Jura limestone was formed from sedimentation in an area of tropical lagoons some 140 to 220 million years ago. The result of this process is one of the defining features of the stone as we find a wide variety of fossilized creatures including ammonites and belemnites among other fossils making each piece of stone unique and inimitable. Today the Jura region represents one of the largest known natural stone reserves in the world and is abundantly available for future generations.
The stone has a longstanding track record as it has been quarried and used for buildings dating back to the Roman Empire, remnants of walls and towers can still be found in the Jura region today. Further proving its longevity as a building material, the Cathedral and the Willibaldsburg in Eichstätt were built using the stone, the former consecrated in 1060, the latter commissioned in 1353, both of which still stand today.
The high-density, class III limestone is quarried in layers or benches with each bench having its own distinct characteristics and suitabilities.
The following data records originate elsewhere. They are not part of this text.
-- ==== Sys2Proof/Syntax.lean ====
section
/-!
DEFINITION. The commands the TH512 is given: the host's requests and the happenings at its pins, links, memories and
clocks. One constructor per row of spec/opcode_table.json.
-/

namespace Sys2Proof

/-- The object types of R25. -/
inductive Obj where
  | dev | port | chan | octet | bank | engine
  | loop | outer | repet | notch | profile
  | seq | bseq | sweep
  | acq | pattern | trigpin
  | route
  | fifo | spool | journal
  | arb | lock
  | hk | aout
  | time | sync
  deriving DecidableEq, Repr

/-- The two Ethernet ports: A faces the host, B the next device of the chain (R570). -/
inductive Port where
  | a | b
  deriving DecidableEq, Repr

/-- Where a datagram came from: the port it arrived on, the link-layer and IP address and the UDP port of its sender,
and the VLAN tag it carried (R584, R585). -/
structure Source where
  port : Port
  mac : Nat
  ip : Nat
  udp : Nat
  vlan : Option Nat
  deriving DecidableEq, Repr

/-- The envelope of an RMP request (R587), with the length of the UDP payload that carried it. CODE is the row's own.
auxLate says whether a value written to the aux analog island by this request needs the later of the two boundaries that
the crossing costs of R18 allow (DESIGN CHOICE, log entry 6). tail holds the bytes of BODY after its last whole word, at most three. -/
structure Envelope where
  src : Source
  udpLength : Nat
  magic : BitVec 16
  version : BitVec 8
  kind : BitVec 8
  session : BitVec 16
  length : BitVec 16
  seq : BitVec 32
  ctl : BitVec 16
  atField : BitVec 64
  tag : BitVec 128
  auxLate : Bool
  tail : List Byte
  deriving DecidableEq, Repr

/-- The symbols of the SYNC line (R502). -/
inductive SyncSymbol where
  | start | data0 | data1 | mark
  deriving DecidableEq, Repr

/-- The PTP messages an ordinary clock handles (R497). -/
inductive PtpKind where
  | sync | followUp | delayReq | delayResp | announce
  deriving DecidableEq, Repr

/-- A PTP message: its kind, sourcePortIdentity, whether a Sync is two-step, domainNumber, sequenceId, its timestamp and
correctionField in 1/128 ns, an Announce's priority1 and clockClass, and the requestingPortIdentity of a Delay_Resp (R497). -/
structure PtpMsg where
  kind : PtpKind
  source : Nat
  twoStep : Bool
  domain : Nat
  seq : Nat
  time : Int
  correction : Int
  priority : Nat
  clockClass : Nat
  requesting : Nat
  deriving DecidableEq, Repr

/-- How a PTP message is carried: over UDP on IPv4 or IPv6, or over IEEE 802.3 with EtherType 0x88F7 (R497). -/
inductive PtpCarriage where
  | udp4 | udp6 | ether
  deriving DecidableEq, Repr

/-- The frame that carries a PTP message: its link-layer addresses, its carriage, the IP address and UDP port of the other end where it is
carried over UDP (of the sender of a frame received, of the addressee of one the device sends), its 802.1Q tag, and the bytes of
its MAC client data without a tag (R497, R570, R585). -/
structure PtpFrame where
  src : Nat
  dst : Nat
  carriage : PtpCarriage
  ip : Nat
  udp : Nat
  vlan : Option Nat
  length : Nat
  deriving DecidableEq, Repr

/-- How a channel's words fared in the crossings between its link island and the core (R19, R548): well, or with a double-bit
error on the way to the core, or on the way to the link, where a hold fast block then leaves in the given slot. -/
inductive Crossing where
  | ok | toCore | toLink (slot : Nat)
  deriving DecidableEq, Repr

/-- An Ethernet frame that the internal switch handles (R571): addresses, EtherType, bytes of MAC client data without a tag,
802.1Q tag, the bytes after the EtherType, whether its frame check sequence is right, and whether a UDP checksum it carries
to the device fails (R570, R575, R586). -/
structure EthFrame where
  src : Nat
  dst : Nat
  etherType : Nat
  length : Nat
  vlan : Option Nat
  payload : List Byte
  fcsOk : Bool
  badChecksum : Bool
  deriving DecidableEq, Repr

/-- A frame of EtherType 0x88B5 (R576): the port it arrived on, its addresses, its 802.1Q tag and the bytes after the EtherType, eight of
header and the payload. -/
structure EnumFrame where
  port : Port
  src : Nat
  dst : Nat
  vlan : Option Nat
  bytes : List Byte
  deriving DecidableEq, Repr

/-- A read of SECDED memory: ok, corrected, or a double-bit error, which the rule of the memory's owner answers (R413, R683); or, for a
packet on its way into the spool, a word lost in a double-bit error of the crossing from the core to DRAM (R548). -/
inductive MemRead where
  | ok | corrected | double | crossed
  deriving DecidableEq, Repr

/-- What an update instant of an aux output meets: how the read of its sample goes, and the core cycle in which a report of it arrives
(R682, R683). -/
structure WaveRead where
  read : MemRead
  cyc : Nat
  deriving DecidableEq, Repr

/-- A rebuild of a remapped DRAM region, with the bits that DRAM has inverted there since the last access (R546): in granules of the point
store, 144 to an entry; in list-source granules of sweep descriptors, 128 to an entry, then the CRC-32; in calibration sets. -/
structure Rebuild where
  region : Nat
  points : List (Nat × List Nat)
  lists : List (Nat × Nat × List Nat)
  cals : List (Nat × List Nat)
  deriving DecidableEq, Repr

/-- A block as a link receives it (R449, R450): its sync header, its payload as it came, scrambled, and the 58 payload bits received
before it, the latest in bit 57. -/
structure Received where
  header : Nat
  bits : Block
  before : BitVec 58
  deriving DecidableEq, Repr

/-- What a receiver that has no block lock yet hears of a link (R451): the sync headers of the blocks before, oldest first, and the block
that is read. -/
structure Heard where
  headers : List Nat
  block : Received
  deriving DecidableEq, Repr

/-- A block received on the link of a channel. -/
structure OnLink where
  chan : Nat
  block : Received
  deriving DecidableEq, Repr

/-- How an expansion ended (R250): whether a lasting DRAM fault ended it, and the bits that DRAM has inverted since the last access,
by list-source granule: 128 to an entry, then the CRC-32. -/
structure ExpansionEnd where
  interrupted : Bool
  inverted : List (Nat × List Nat)
  deriving DecidableEq, Repr

/-- What a scrub pass over the SRAMs and the crossing FIFOs met. regions are those in which a single-bit error was corrected (R534).
fixed are the islands that words came into with a single-bit error corrected: 0-7 the link islands, then the core, firmware, Ethernet,
DRAM and aux analog island (R19). lost are the crossings other than those between a link island and the core in which a double-bit
error was detected: 16-27, in the order of R18 with each direction by itself (R548). lines are the cache lines, by sequencer, in which
a double-bit error was detected (R256, R313). -/
structure ScrubPass where
  regions : List Nat
  fixed : List Nat
  lost : List Nat
  lines : List (Bool × Nat × Nat)
  deriving DecidableEq, Repr

/-- Where the head reports a pin for one vector (R322-R324, R455): the upstream fast block that carries the strobe's result and the
place of the result in it, and the fast block of the frame that contains the vector's pin start; none where the block did not arrive. -/
structure PinReport where
  result : Option Received
  place : Nat
  clamp : Option Received
  deriving DecidableEq, Repr

/-- How the read of a channel's loop state went (R533): good; a double-bit error in the current copy; one in both copies or
in a coefficient word. -/
inductive StateRead where
  | good | current | both
  deriving DecidableEq, Repr

/-- What a scan of the journal device finds from program unit on (R433-R435): the words of data units that may be a record's,
erased bytes reading all ones, and of the unit after them. -/
structure JImage where
  unit : Nat
  data : List Word
  commit : List Word
  deriving DecidableEq, Repr

/-- A record of the journal: its number, first unit, data units and packets, when it opened and closed, the CRC-32 of its data units,
the words of its commit unit, which are formed once every data unit has reported success, and whether that unit was programmed
(R433-R435). -/
structure JRecord where
  jseq : Nat
  unit : Nat
  units : Nat
  packets : List (List Word)
  openTime : Nat
  closeTime : Nat
  dataCrc : Nat
  commit : List Word
  committed : Bool
  deriving DecidableEq, Repr
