/-- Faults and their containment. -/
structure Faults where
  /-- Times of the errors of one monitored source (R529), keyed by source × 65536 + number; link errors are source 16. -/
  errors : List (Nat × List Nat)
  log : List FaultEntry
  /-- Entries were lost before the next one read. -/
  logLost : Bool
  /-- Frozen masters with their violation codes (R550). -/
  frozen : List (Nat × Nat)
  locks : List (Nat × Lock)
  /-- DRAM regions (1 MiB) mapped onto the remap reserve, oldest first, and those being rebuilt (R546). -/
  remapped : List Nat
  rebuilding : List Nat
  /-- DRAM regions that stay in use although their fault is lasting, since the reserve is full (R547). -/
  unmapped : List Nat
  /-- Engines retired since power-up, in order (R535, R569). -/
  retired : List Nat
  /-- A firmware restart is in progress since this elapsed time (R558). -/
  restart : Option Nat
  /-- Since when no session has been open (R559), and whether HOST_ACT was performed since. -/
  hostIdle : Option Nat
  hostActed : Bool
  /-- N_OVERTEMP was sent and the die has not fallen below 95 °C since (R564). -/
  hot : Bool
  /-- FAULT_N is driven low (R566). -/
  faultN : Bool
  /-- Corrected-error counters of the islands: single-bit errors corrected in the crossing FIFOs into an island (R19). -/
  corrected : List (Nat × Nat)
  deriving DecidableEq, Repr

/-! ## Sessions, replies and notices (R587-R622) -/

/-- What leaves the device on Ethernet. Multi-byte fields are given as numbers; R11 and R587 fix their places. -/
inductive OutMsg where
  /-- An RMP message of the given KIND to a UDP port (R587), with its TAG (R588). -/
  | rmp (dst : Source) (udp kind session seq code ctl time : Nat) (body : List Word) (tag : Nat)
  /-- An enumeration frame (R576) of the device, or one passed on: source and destination address, VLAN tag, and the bytes after the
  EtherType. -/
  | enum (port : Port) (src dst : Nat) (vlan : Option Nat) (bytes : List Byte)
  /-- A frame forwarded by the internal switch (R571): source and destination address, EtherType, length, VLAN tag and
  the bytes after them. -/
  | forward (port : Port) (src dst etherType length : Nat) (vlan : Option Nat) (payload : List Byte)
  /-- A pause frame with its quanta (R574). -/
  | pause (port : Port) (quanta : Nat)
  /-- An ARP reply or a gratuitous ARP for an IPv4 address (R582, R583). -/
  | arp (port : Port) (dst : Nat) (addr : Nat) (gratuitous : Bool) (vlan : Option Nat)
  /-- A neighbour advertisement for an IPv6 address (R582, R583). -/
  | neighbour (port : Port) (dst : Nat) (addr : Nat) (solicited : Bool) (vlan : Option Nat)
  /-- An echo reply of ICMP or ICMPv6 (R583). -/
  | echo (dst : Source) (v6 : Bool) (id seq : Nat) (data : List Byte)
  /-- A PTP message of the ordinary clock, or one in transit, with its messageType and the frame that carries it (R497, R498). -/
  | ptp (port : Port) (transit : Bool) (type : Nat) (f : PtpFrame) (m : PtpMsg)
  deriving DecidableEq, Repr

/-- A frame on its way out: what it carries, its source address (R579, R580), and whether it is a datagram of the device that is sent with
a UDP checksum (R586). -/
structure Sent where
  src : Nat
  checksum : Bool
  msg : OutMsg
  deriving DecidableEq, Repr

/-- A request that arrived out of order and is held (R599), with the time of its arrival. -/
structure HeldReq where
  seq : Nat
  req : Req
  since : Nat
  deriving DecidableEq, Repr

/-- An open session (R595-R599, R609, R610). Buckets are kept in units of 10^-9 token. -/
structure Session where
  key : List Byte
  src : Source
  msgRate : Nat
  burst : Nat
  timeout : Nat
  maxReply : Nat
  noticePort : Nat
  egressPort : Nat
  noticeMask : Nat
  bucket : Nat
  bucketAt : Nat
  next : Nat
  held : List HeldReq
  /-- The replies of the last 64 requests, by SEQ. -/
  replies : List (Nat × OutMsg)
  /-- SEQ of requests whose work is still going on. -/
  executing : List Nat
  lastValid : Nat
  noticeBucket : Nat
  noticeAt : Nat
  noticeLost : Bool
  /-- The stream datagrams of the session seen so far (R619). -/
  streamSeq : Nat
  deriving DecidableEq, Repr

/-- A notice as the ring keeps it (R609, R611). -/
structure Notice where
  nseq : Nat
  code : Nat
  time : Nat
  body : List Word
  deriving DecidableEq, Repr

/-- The settings push egress keeps from the session that enabled it (R615). -/
structure EgressTo where
  session : Nat
  key : List Byte
  dst : Source
  udp : Nat
  deriving DecidableEq, Repr

/-- The host side of the device. -/
structure HostSide where
  sessions : List (Nat × Session)
  /-- The last NSEQ issued. -/
  nseq : Nat
  ring : List Notice
  /-- Everything sent so far and not waiting behind a pause, oldest first. -/
  tx : List Sent
  /-- Frames that wait for a paused port, oldest first, with their priority of R573. -/
  waiting : List (Port × Nat × Sent)
  egress : Option EgressTo
  egSeq : Nat
  deriving DecidableEq, Repr

/-! ## Network attachment and enumeration (R570-R586) -/

/-- An address the switch has learned (R572): where it was last seen and when, on the elapsed clock. -/
structure Learned where
  mac : Nat
  port : Port
  seen : Nat
  deriving DecidableEq, Repr

/-- The network side of the device beside its PORT and DEV fields. -/
structure Net where
  /-- Position on the chain (R577); 0 before any DISCOVER. -/
  position : Nat
  /-- CHAIN_KEY, once ASSIGN has given it (R580). -/
  chainKey : Option (List Byte)
  learned : List Learned
  /-- Elapsed times at which a received pause ends, by port number (R574). -/
  pauseEnds : List (Nat × Nat)
  /-- Ports towards which a pause frame with quanta 0xFFFF stands (R574). -/
  pausing : List Nat
  /-- Elapsed times of the echo replies of the last second (R583). -/
  echoes : List Nat
  /-- Port B is unblocked by the owner although RING_EN and OWNER are 1 (R561). -/
  unblocked : Bool
  deriving DecidableEq, Repr

/-! ## Head links (R442-R488) -/

/-- A request on the message lane that waits for its response (R466, R467): tag, WRITE or READ, address, the words written or
the number of words read, how often it was sent, when it was last sent (elapsed time), and the host request it answers with
its session. -/
structure HeadMsg where
  tag : Nat
  isWrite : Bool
  addr : Nat
  words : List Block
  count : Nat
  tries : Nat
  sentAt : Nat
  host : Option (Nat × Req)
  /-- It waits for a downstream frame to leave in. -/
  waits : Bool
  deriving DecidableEq, Repr

/-- A response that came in blocks 1-9 of a good upstream frame (R466, R467): WRITE_RSP or READ_RSP, TAG, STATUS and the data words. -/
structure HeadReply where
  isWrite : Bool
  tag : Nat
  status : Nat
  words : List Block
  deriving DecidableEq, Repr

/-- A N_HEAD_ALERT that waits for the FAULT registers it names (R447): its bank, and each channel with the tag of its READ and what the
READ brought. -/
structure AlertNotice where
  bank : Nat
  reads : List (Nat × Nat × Option Block)
  deriving DecidableEq, Repr

/-- A link beside its CHAN fields: the step of R473 that training has reached (0 TS1 sent, 1 TS2 sent, 2 round trip measured,
3 TS3 sent, 4 alignment checked), the elapsed time at which training or the 10 ms after a failed attempt began, ADV, whether
no attempt has been made since LINK_EN was set or HRST_N rose (R485), the next tag, the last downstream fast block, the
requests under way, and a descriptor that waits for ACCEPT_NEW (R478). -/
structure Link where
  step : Nat
  since : Nat
  retry : Bool
  adv : Nat
  first : Bool
  nextTag : Nat
  fast : Block
  msgs : List HeadMsg
  /-- Responses received to those requests and not yet acted on. -/
  inbox : List HeadReply
  /-- The words of the descriptor read so far (R473). -/
  descRead : List Block
  offered : List Block
  /-- Blocks 1-9 of the last downstream frame, and the level words it or an earlier frame carried last (R460, R470). -/
  blocks : List Block
  levels : List Block
  /-- VIH, VIL, VOH and VOL of the last vector whose words have left on the vector lane; empty before one has (R317, R331). -/
  pinLevels : List Word
  /-- The last downstream frame as it left: ten sync headers and scrambled payloads in slot order; and the last 58 payload bits sent,
  the latest in bit 57 (R450, R452). -/
  line : List (Nat × Block)
  tx : BitVec 58
  /-- Upstream block lock, and whether each of the latest blocks had a valid sync header, the newest first: at most 64, counted anew from
  a loss of lock (R451). -/
  locked : Bool
  heard : List Bool
  /-- APPLY of TS3 (R472). -/
  apply : Nat
  deriving DecidableEq, Repr

/-- The lines of a bank: HRST_N and the elapsed time of its last change, since when LCLK runs, and the elapsed time until which HALERT_N
is low. -/
structure BankLines where
  high : Bool
  changed : Nat
  lclkAt : Nat
  lowUntil : Nat
  deriving DecidableEq, Repr

/-! ## Housekeeping converter and auxiliary outputs (R663-R686) -/

/-- A housekeeping conversion in progress: input, origin (0 sequence, 1 host, 2 urgent), the settings captured at its start
(R665) and the device time it started. -/
structure HkConv where
  input : Nat
  origin : Nat
  gain : Nat
  order : Nat
  rate : Nat
  log : Bool
  started : Nat
  deriving DecidableEq, Repr

/-- The housekeeping converter beside its fields. -/
structure Hk where
  conv : Option HkConv
  /-- The slot that starts next, and the device time it becomes due (none: no slot is to come). -/
  slot : Nat
  due : Option Nat
  /-- The slot became due during another conversion and waits (R671). -/
  slotWaits : Bool
  /-- A host conversion that waits (R672). -/
  hostWaits : Option Nat
  /-- Activations on their way to the aux island: input, number of deliveries and core cycle of their arrival (R673). -/
  urgent : List (Nat × Nat × Nat)
  /-- Elapsed time at which the last conversion of an input completed (R158). -/
  doneAt : List (Nat × Nat)
  /-- Records of the open HK packet and the elapsed time of the first (R676). -/
  packet : List (List Word)
  packetAt : Nat
  deriving DecidableEq, Repr

/-- An auxiliary output beside its fields. -/
structure Aout where
  /-- The code the output drives (R677). -/
  code : Nat
  /-- Update instants (device time) at which a playback begins, stops act, or a written level is driven. -/
  startAt : Option Nat
  stopAt : List Nat
  levelAt : Option Nat
  /-- Update instants the present sample has been driven, and passes completed. -/
  ticks : Nat
  passes : Nat
  /-- The waveform memory word (four samples) whose read met a double-bit error (R683). -/
  badWord : Option Nat
  /-- The update instant at which the last playback ended (R686). -/
  endedAt : Option Nat
  /-- The update instant at which FAULT_ACT acts for a fall of FAULT_N that the output has not answered yet (R684, R686). -/
  faultAt : Option Nat
  deriving DecidableEq, Repr

/-! ## The whole machine -/

/-- The TH512 with the queue of commands that wait for it. -/
structure State where
  /-- Commands not yet taken, first in, first out. -/
  pending : List Instr
  /-- Device time, ns, of the last device frame boundary (R10). -/
  now : Nat
  /-- Time since power-up, ns; it never steps. -/
  clock : Nat
  /-- The model's own: how many free values have been drawn (DESIGN CHOICE, log entry 1). -/
  free : Nat
  /-- The words of all numbered fields that differ from their reset values. -/
  regs : List (Nat × Word)
  commits : Commits
  host : HostSide
  faults : Faults
  events : Events
  records : Records
  /-- Channels beside their fields, and the capability descriptors last accepted (R476-R478). -/
  chans : List (Nat × Chan)
  descs : List (Nat × List Block)
  /-- Calibration sets by SET_ID; one that is not listed is EMPTY. -/
  calSets : List (Nat × CalSet)
  /-- The point store: payloads of entries by index (R240); an unlisted entry holds 0. -/
  points : List (Nat × BitVec 144)
  sweeps : List (Nat × Sweep)
  /-- Granules being regenerated: point store granule and the sequencer that waits for it (R254). -/
  regen : List (Nat × SeqRef)
  seqs : List (Nat × Seq)
  bseqs : List (Nat × Seq)
  vecMems : List (Nat × VecMem)
  acqs : List (Nat × Acq)
  /-- Patterns whose present run has fired (R395). -/
  patternFired : List Nat
  /-- The state bits of channels at positions 6 and 7 as they stood at the last device frame boundary (R393). -/
  lateBits : List (Nat × Nat)
  /-- TRIG input edges that fired, latest last: pin, core cycle of firing, stamp in 1/128 ns (R376, R381). -/
  stamps : List (Nat × Nat × Nat)
  time : TimeSync
  ptp : Ptp
  arb : Arb
  boot : Boot
  net : Net
  links : List (Nat × Link)
  bankLines : List (Nat × BankLines)
  /-- Alerts told of once their FAULT registers are read (R447). -/
  alerts : List AlertNotice
  hk : Hk
  aouts : List (Nat × Aout)
  /-- Waveform memories: sample x of output k at key k × 65,536 + x (R683); an unlisted sample reads as 0 (DESIGN CHOICE, log entry 8). -/
  waves : List (Nat × BitVec 16)
  deriving DecidableEq, Repr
Depending on the bench selection Jura limestone can be used for virtually any application, from flooring for high-foot traffic areas for shopping malls, airports and office buildings to high-rise facades, certain selections are also suitable for exterior paving and garden and landscaping products in freeze-thaw conditions. The stone is available in beige, gray and mixed color and depending on the finish and selection of the stone a wide range of color shades and visual appearances are achievable. Specific benches also exhibit more pre-historic fossils where the history of the stone can be seen than others that appear calmer. Typically cut along the grain (with the bedding), certain layers of Jura limestone can also be cut against the grain (bedding) giving it directional character similar to travertine.
Jura limestone comes in various shades of beige and grey and is suitable for any application.